> _Task requirements_
Exactly as written, copy the lines that run from the start of the data below to the line containing "per lane. -/", both ends included.

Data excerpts
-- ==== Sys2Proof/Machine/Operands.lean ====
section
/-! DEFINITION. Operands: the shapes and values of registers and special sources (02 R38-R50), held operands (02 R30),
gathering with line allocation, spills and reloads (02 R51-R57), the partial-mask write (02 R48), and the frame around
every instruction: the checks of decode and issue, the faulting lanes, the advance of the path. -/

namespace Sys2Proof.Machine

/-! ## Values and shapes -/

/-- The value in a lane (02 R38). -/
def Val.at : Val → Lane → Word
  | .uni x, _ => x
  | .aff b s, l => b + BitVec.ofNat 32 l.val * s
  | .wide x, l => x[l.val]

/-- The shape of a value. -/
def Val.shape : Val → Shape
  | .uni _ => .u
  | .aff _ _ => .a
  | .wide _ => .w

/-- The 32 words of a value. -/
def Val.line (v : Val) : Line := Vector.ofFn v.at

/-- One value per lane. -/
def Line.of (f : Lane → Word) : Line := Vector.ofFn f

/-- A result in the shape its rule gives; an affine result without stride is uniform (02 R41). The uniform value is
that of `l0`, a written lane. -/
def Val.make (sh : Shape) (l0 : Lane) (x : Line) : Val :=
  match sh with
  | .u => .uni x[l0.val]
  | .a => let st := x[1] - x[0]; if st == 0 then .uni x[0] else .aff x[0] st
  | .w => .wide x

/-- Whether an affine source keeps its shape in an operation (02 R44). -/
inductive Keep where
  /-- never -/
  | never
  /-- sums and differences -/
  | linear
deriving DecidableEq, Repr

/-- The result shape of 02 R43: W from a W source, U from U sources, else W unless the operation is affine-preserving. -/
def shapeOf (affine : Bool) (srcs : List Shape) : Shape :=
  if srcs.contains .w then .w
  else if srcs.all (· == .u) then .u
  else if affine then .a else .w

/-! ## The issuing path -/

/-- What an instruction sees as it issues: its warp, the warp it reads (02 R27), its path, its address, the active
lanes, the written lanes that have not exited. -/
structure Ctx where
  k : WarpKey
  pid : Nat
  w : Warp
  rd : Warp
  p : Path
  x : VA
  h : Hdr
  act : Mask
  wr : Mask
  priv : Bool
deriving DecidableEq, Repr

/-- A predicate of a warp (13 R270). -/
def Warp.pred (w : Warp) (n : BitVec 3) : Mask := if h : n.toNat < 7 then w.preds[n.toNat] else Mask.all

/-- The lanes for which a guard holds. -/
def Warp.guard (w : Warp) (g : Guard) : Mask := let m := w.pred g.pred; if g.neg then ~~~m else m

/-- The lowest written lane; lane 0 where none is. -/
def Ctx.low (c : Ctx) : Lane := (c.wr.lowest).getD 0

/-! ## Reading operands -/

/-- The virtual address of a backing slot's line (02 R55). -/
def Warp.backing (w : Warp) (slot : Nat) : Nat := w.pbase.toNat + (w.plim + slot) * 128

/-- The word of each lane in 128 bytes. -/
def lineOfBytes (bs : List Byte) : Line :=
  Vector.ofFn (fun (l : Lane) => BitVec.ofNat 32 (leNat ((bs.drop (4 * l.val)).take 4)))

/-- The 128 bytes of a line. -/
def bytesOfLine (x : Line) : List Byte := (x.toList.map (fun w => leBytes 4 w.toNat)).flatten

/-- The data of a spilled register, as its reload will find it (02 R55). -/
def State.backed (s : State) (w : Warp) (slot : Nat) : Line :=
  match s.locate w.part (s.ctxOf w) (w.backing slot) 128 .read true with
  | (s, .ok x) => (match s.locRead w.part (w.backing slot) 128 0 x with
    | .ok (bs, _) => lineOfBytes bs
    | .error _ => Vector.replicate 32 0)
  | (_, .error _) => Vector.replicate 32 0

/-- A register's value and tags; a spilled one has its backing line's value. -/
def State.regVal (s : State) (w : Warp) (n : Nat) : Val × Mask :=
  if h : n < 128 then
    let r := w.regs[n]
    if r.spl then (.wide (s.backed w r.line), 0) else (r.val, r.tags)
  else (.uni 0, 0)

> _Response_
-- ==== Sys2Proof/Machine/Operands.lean ====
section
/-! DEFINITION. Operands: the shapes and values of registers and special sources (02 R38-R50), held operands (02 R30),
gathering with line allocation, spills and reloads (02 R51-R57), the partial-mask write (02 R48), and the frame around
every instruction: the checks of decode and issue, the faulting lanes, the advance of the path. -/

namespace Sys2Proof.Machine

/-! ## Values and shapes -/

/-- The value in a lane (02 R38). -/
def Val.at : Val → Lane → Word
  | .uni x, _ => x
  | .aff b s, l => b + BitVec.ofNat 32 l.val * s
  | .wide x, l => x[l.val]

/-- The shape of a value. -/
def Val.shape : Val → Shape
  | .uni _ => .u
  | .aff _ _ => .a
  | .wide _ => .w

/-- The 32 words of a value. -/
def Val.line (v : Val) : Line := Vector.ofFn v.at

/-- One value per lane. -/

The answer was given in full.